31 Comments
Sep 13·edited Sep 13Liked by Richard Y Chappell

My concern here is that I think engaging with the public creates certain obligations/responsibilities that many academics aren't willing to accept. In particular, a responsibility to give an accurate perception of at least what you believe your expertise supports on topics you engage in or near and that includes a responsibility not to selectively omit views on subjects you address. If you are willing to accept that responsibility, that's wonderful but I think people should consider it before jumping in.

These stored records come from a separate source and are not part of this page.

-- ==== Sys2Proof/Machine/State/Duo.lean ====
section
/-!
DEFINITION. The duo and cascade logic, block 0x00 (R529 to R551).
-/
namespace Sys2Proof.Machine

/-- ROLE (obj 0x1600.08). -/
inductive DuoRole where
  | off | unresolved | active | syncing | ready
  deriving DecidableEq, Repr

/-- The duo logic. -/
structure Duo where
  casc     : Fin 8                 -- cascade ID (R530)
  dup      : Bool                  -- a duplicate ID was found (R531)
  role     : DuoRole
  line     : Bool                  -- line 0: ROLE not read since its last change
  gen      : Byte
  copy     : List Word             -- the last valid copy; empty: none since UNRESOLVED was left
  copyAt   : Nat                   -- base cycle of the last valid partner STATE
  part     : Bool                  -- a valid partner STATE in the base cycle that ended at the last strobe
  here     : Bool                  -- a valid partner STATE in this base cycle
  due      : Option Nat            -- TIME of the strobe whose copy deadline is ahead
  misscyc  : Nat                   -- base cycles without a partner STATE since UNRESOLVED was entered
  good     : Nat                   -- consecutive valid copies
  missc    : Nat                   -- consecutive copies missed
  match_   : Bool
  shGood   : Nat                   -- consecutive shadow comparisons within SHTOL
  shBad    : Nat                   -- consecutive ones beyond it
  shok     : Bool
  memok    : Bool
  diagok   : Bool
  pri      : Bool                  -- PRI of the partner's latest STATE
  pgen     : Byte                  -- its GEN
  pact     : Bool                  -- its ACT
  heardP   : Bool                  -- any partner STATE since the role left OFF
  frame    : List Word             -- the partner's latest STATE payload
  alarm    : Option Nat            -- TIME at which the last duo alarm left on RGO
  phealth  : Word
  step     : Bool                  -- steps down at the next strobe
  lastto   : Word
  takeover : Word
  missed   : Word
  shmis    : Word
  deriving DecidableEq, Repr

end Sys2Proof.Machine
end

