/-- An on-phase starts at a boundary (R120, R121, R127, R128): unless the on-time is 0, the channel is latched, suppressed, frozen by an
uncounted trip or in the ladder's off-time. -/
def State.hsPhase (s : State) (ch : Fin 72) : State :=
  let c := bget s.hs ch
  let onT := s.hsOnTime ch c.act
  let blocked := c.lcause != 0 || c.supp || s.heldOff || s.safeOff ch.val || c.paused
  if !c.act.isPwm then s
  else if onT = 0 || blocked then s.onHs ch (hsDark s.now)
  else
    let s1 := s.hsLight ch
    s1.onHs ch fun h => if h.out then { h with onEnds := if onT < h.period then some (s.now + onT * 1000) else none } else h

/-- HS_PERIOD_BOUNDARY (R61, R120, R121, R124): a pending commit of the channel's bundle and a pending change of PWM or DUTY take
effect, and the on-phase starts. -/
def execHsPeriodBoundary (ch : Fin 72) (s : State) : Host.Outcome State Fault Refusal :=
  let b := s.hsNextBnd (bget s.hs ch)
  let s1 := (s.at b).onHs ch fun c => { c with lastBnd := some b }
  let s2 := (s1.applyOwned (hsIdx ch)).hsRegrid ch
  let s3 := s2.onHs ch fun c => match c.next with
    | some n => { c with act := n, next := none }
    | none => c
  let a := (bget s3.hs ch).act
  let s4 := if s3.adm.charges.any (·.code == ch.val) then s3.recharge (s3.hsCharge ch a) else s3
  .next (s4.hsPhase ch)

/-- HS_ONTIME_END (R120): the output turns off until the next boundary. -/
def execHsOntimeEnd (ch : Fin 72) (s : State) : Host.Outcome State Fault Refusal :=
  match (bget s.hs ch).onEnds with
  | none => .next s
  | some t => .next ((s.at t).onHs ch (hsDark (Nat.max t s.now)))

/-! The inrush ladder -/

/-- LADDER of group g runs on sequencer g (R129). -/
def State.ladderRuns (s : State) (g : Fin 9) : Bool := s.libRuns ⟨g.val, by omega⟩

/-- A latch of R127, R129 or R131 opens or extends the group's quiet window, and freezes the windows of its other channels (R134). -/
def State.openQuiet (s : State) (ch : Fin 72) : State :=
  let g := hsGroup ch
  let s1 := (s.freezeTimers g.val).onTh (grpTh g) fun t => { t with quiet := some (s.now + usT 200) }
  { s1 with hs := ball s1.hs fun i c =>
      if hsGroup i = g ∧ i ≠ ch then
        { c with win := c.win.map fun w => if w.frozen.isNone then { w with frozen := some s.now } else w }
      else c }

/-- A trip's latch: LCAUSE, fault kind, quiet window (R127, R129, R131, R134). -/
def State.hsTripLatch (s : State) (ch : Fin 72) (cause : BitVec 3) : State :=
  (((s.hsLatch ch cause).raiseHs ch ((if cause = 1 then 0 else 8) + ch.val % 8))).openQuiet ch

/-- HS_INRUSH_TRIP (R127, R129, R134). -/
def execHsInrushTrip (ch : Fin 72) (s : State) : Host.Outcome State Fault Refusal :=
  let c := bget s.hs ch
  match c.win with
  | none => .next s
  | some w =>
    if !c.out then .next s
    else
      let s1 := s.onHs ch fun h => { hsDark s.now h with trips := satInc h.trips }
      if w.frozen.isSome then .next (s1.onHs ch fun h => { h with win := some { w with missed := true } })
      else if !s.ladderRuns (hsGroup ch) then .next (s1.hsTripLatch ch 3)
      else if s.cfg (hsIdx ch) 0x0E ≤ w.retry then .next (s1.hsTripLatch ch 2)
      else .next (s1.onHs ch fun h =>
        { h with win := some { w with retry := w.retry + 1 }, offEnds := some (s.now + s.cfg (hsIdx ch) 0x0D * usT 50) })

/-- The grid calls for the output to be on now (R128). -/
def State.hsCalls (s : State) (ch : Fin 72) : Bool :=
  let c := bget s.hs ch
  match c.act with
  | .off => false
  | .on => true
  | a => match c.lastBnd with
    | some b => s.now < b + s.hsOnTime ch a * 1000
    | none => false

/-- The output turns on again after an interruption, unless command state or grid call for off (R127, R128, R134). -/
def State.hsResume (s : State) (ch : Fin 72) : State :=
  if s.hsCalls ch then
    let s1 := s.hsLight ch
    s1.onHs ch fun h =>
      if h.out && h.act.isPwm then
        { h with onEnds := h.lastBnd.bind fun b =>
            if s.hsOnTime ch h.act < h.period then some (b + s.hsOnTime ch h.act * 1000) else none }
      else h
  else s
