/-! Shed, reset policies, deferrals -/

/-- A pair sheds, or a leg in MODE 0 (R175). -/
def State.pairShed (s : State) (k : Fin 8) : State :=
  if s.motor k then
    let p := bget s.pairs k
    if p.rev.isSome then s
    else match s.cfg (pairIdx k) 0x1F with
      | 0 =>
        let s1 := (s.onPair k fun q =>
          { q with act := .stop, done := true, ustar := 0, pulse := none, park := none, shedStop := q.act.isMotion }).undefer (pairCode k)
        if p.stage == .drive && p.u = 0 then s1.pairBrake k else s1
      | 1 => ((s.pairEnd k).undefer (pairCode k)).onPair k fun q => { q with shedStop := p.act.isMotion }
      | _ => if p.stage == .drive then (s.recharge (s.pairCharge k)).onPair k fun q => { q with low := true } else s
  else s

/-- A leg in MODE 0 sheds (R469). -/
def State.legShed (s : State) (n : Fin 16) : State := if s.motor (pairOf n) then s else s.legOff n

/-- A leg in MODE 0 takes OFF in place of its last command or edge action (R182); a true level rule acts over it (R143). -/
def State.legTakeOff (s : State) (n : Fin 16) : State :=
  ((s.onLeg n fun l => { l with cmd := .off }).onAdm fun a => { a with edge := bset a.edge (tgtFin (legCode n)) none }).legFollow n

/-- A pair's POLICY takes the place of its last command or edge action (R182, R183); a true level rule acts over it (R143). -/
def State.pairTakePolicy (s : State) (k : Fin 8) : State :=
  let idx := pairIdx k
  let q := bget s.pairs k
  let driven := q.stage == .drive && q.u != 0
  let pol : PairPolicy := match s.cfg idx 0x21 with
    | 0 => .free
    | 1 => .brake
    | 2 => .hold (if driven then q.u else 0) (q.stage != .free) (s.now + msT (100 * s.cfg idx 0x22))
    | _ => .park (s.now + msT (s.cfg idx 0x1D))
  let s1 := (((s.onPair k fun p => { p with cmd := .free, done := true, rev := none, pulse := none, park := none, policy := pol }).undefer
    (pairCode k)).onAdm fun a => a.pairEdges k none none)
  if (s1.pairLevel k).isSome then s1
  else match pol with
    | .hold _ _ _ =>
      if driven then s1.onPair k fun p => { p with act := .run p.dir (BitVec.ofNat 16 (p.u.natAbs / 1000)), ustar := p.u, posok := false }
      else if q.stage == .drive then s1.pairHalt k
      else s1.onPair k fun p => { p with act := if p.stage == .free then .free else .stop, ustar := 0 }
    | _ =>
      let s2 := s1.pairPolicyDrive k
      if (bget s2.pairs k).stage == .drive then s2.onPair k fun p => { p with posok := false } else s2

/-- What SUP sets when IOP is asserted (R182, R183): a pair; a leg in MODE 0 takes OFF. -/
def State.pairPolicy (s : State) (k : Fin 8) : State :=
  if !s.motor k then
    let keep (b : SafeBase LegCmd Unit) : SafeBase LegCmd Unit := { b with cmd := .off, rsp := true, edge := none }
    let off (st : State) (n : Fin 16) : State := (st.legTakeOff n).onLeg n fun l => { l with rsp := true, base := l.base.map keep }
    off (off s (legA k)) (legB k)
  else
    let s1 := (s.onPair k fun p => { p with rsp := true, word := wd 0x200000000 }).pairTakePolicy k
    let pol := (bget s1.pairs k).policy
    let keep (b : SafeBase (PairCmd × Word) PairPolicy) : SafeBase (PairCmd × Word) PairPolicy :=
      { b with cmd := (.free, b.cmd.2), policy := pol, rsp := true, edge := none, edgeB := none }
    s1.onPair k fun p => { p with base := p.base.map keep }

/-- A pair enters a safe state (R490): OFF is FREE. -/
def State.pairSafe (s : State) (k : Fin 8) (mode : Nat) : State :=
  if mode = 0 then s.pairOff k
  else
    let p := bget s.pairs k
    let b : SafeBase (PairCmd × Word) PairPolicy :=
      { cmd := (p.cmd, p.word), policy := p.policy, rsp := p.rsp, edge := bget s.adm.edge (tgtFin (pairCode k))
        edgeB := bget s.adm.edge (tgtFin (pairCode k + 1)) }
    let s1 := s.onPair k fun q => { q with base := some b }
    if mode = 1 then (s1.onPair k fun q => { q with cmd := q.act, policy := .none }).onAdm fun a => a.pairEdges k none none
    else s1.pairTakePolicy k

/-- A leg in MODE 0 enters a safe state. -/
def State.legSafe (s : State) (n : Fin 16) (mode : Nat) : State :=
  if mode = 0 then s.legOff n
  else
    let l := bget s.legs n
    let b : SafeBase LegCmd Unit := { cmd := l.cmd, policy := (), rsp := l.rsp, edge := bget s.adm.edge (tgtFin (legCode n)), edgeB := none }
    let s1 := s.onLeg n fun q => { q with base := some b }
    if mode = 1 then (s1.onLeg n fun q => { q with cmd := q.act }).onAdm fun a => { a with edge := bset a.edge (tgtFin (legCode n)) none }
    else s1.legTakeOff n

/-- A pair takes its command state again after a hold-off (R482, R492). -/
def State.pairResume (s : State) (k : Fin 8) : State := s.pairFollow k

In particular, I'd argue that once one starts engaging in public commentary you have a duty not to do so in a selective way that helps create misunderstandings. For instance, go back to the pandemic if you were a health expert blogging about risks who had mentioned the risks from participating in earlier protests I think that created a duty on your part to speak up and say that BLM protests were also a health risk. It would be wrong to -- as many public health officials did -- suddenly go 'shit if I say something about this people might think I support the wrong team' and shut up.

The less direct the connection this weaker this argument but I think it particularly relates to philosophy blogging in a number of ways. For instance, I think you can reasonably make it clear you aren't going to ever talk about philosophy which relates to anything about race, gender etc etc but if you publicly discuss related issues it creates a responsibility not to selectively avoid the places your view might be controversial (see below). It erodes trust in academia generally and in aggregate makes you part of a misinformation/compliance machine. After all, there will always be some people who believe even crazy things and if you let them be the only expert voices heard I think you end up kinda intellectually laundering the accepted view rather than challenging it when wrong.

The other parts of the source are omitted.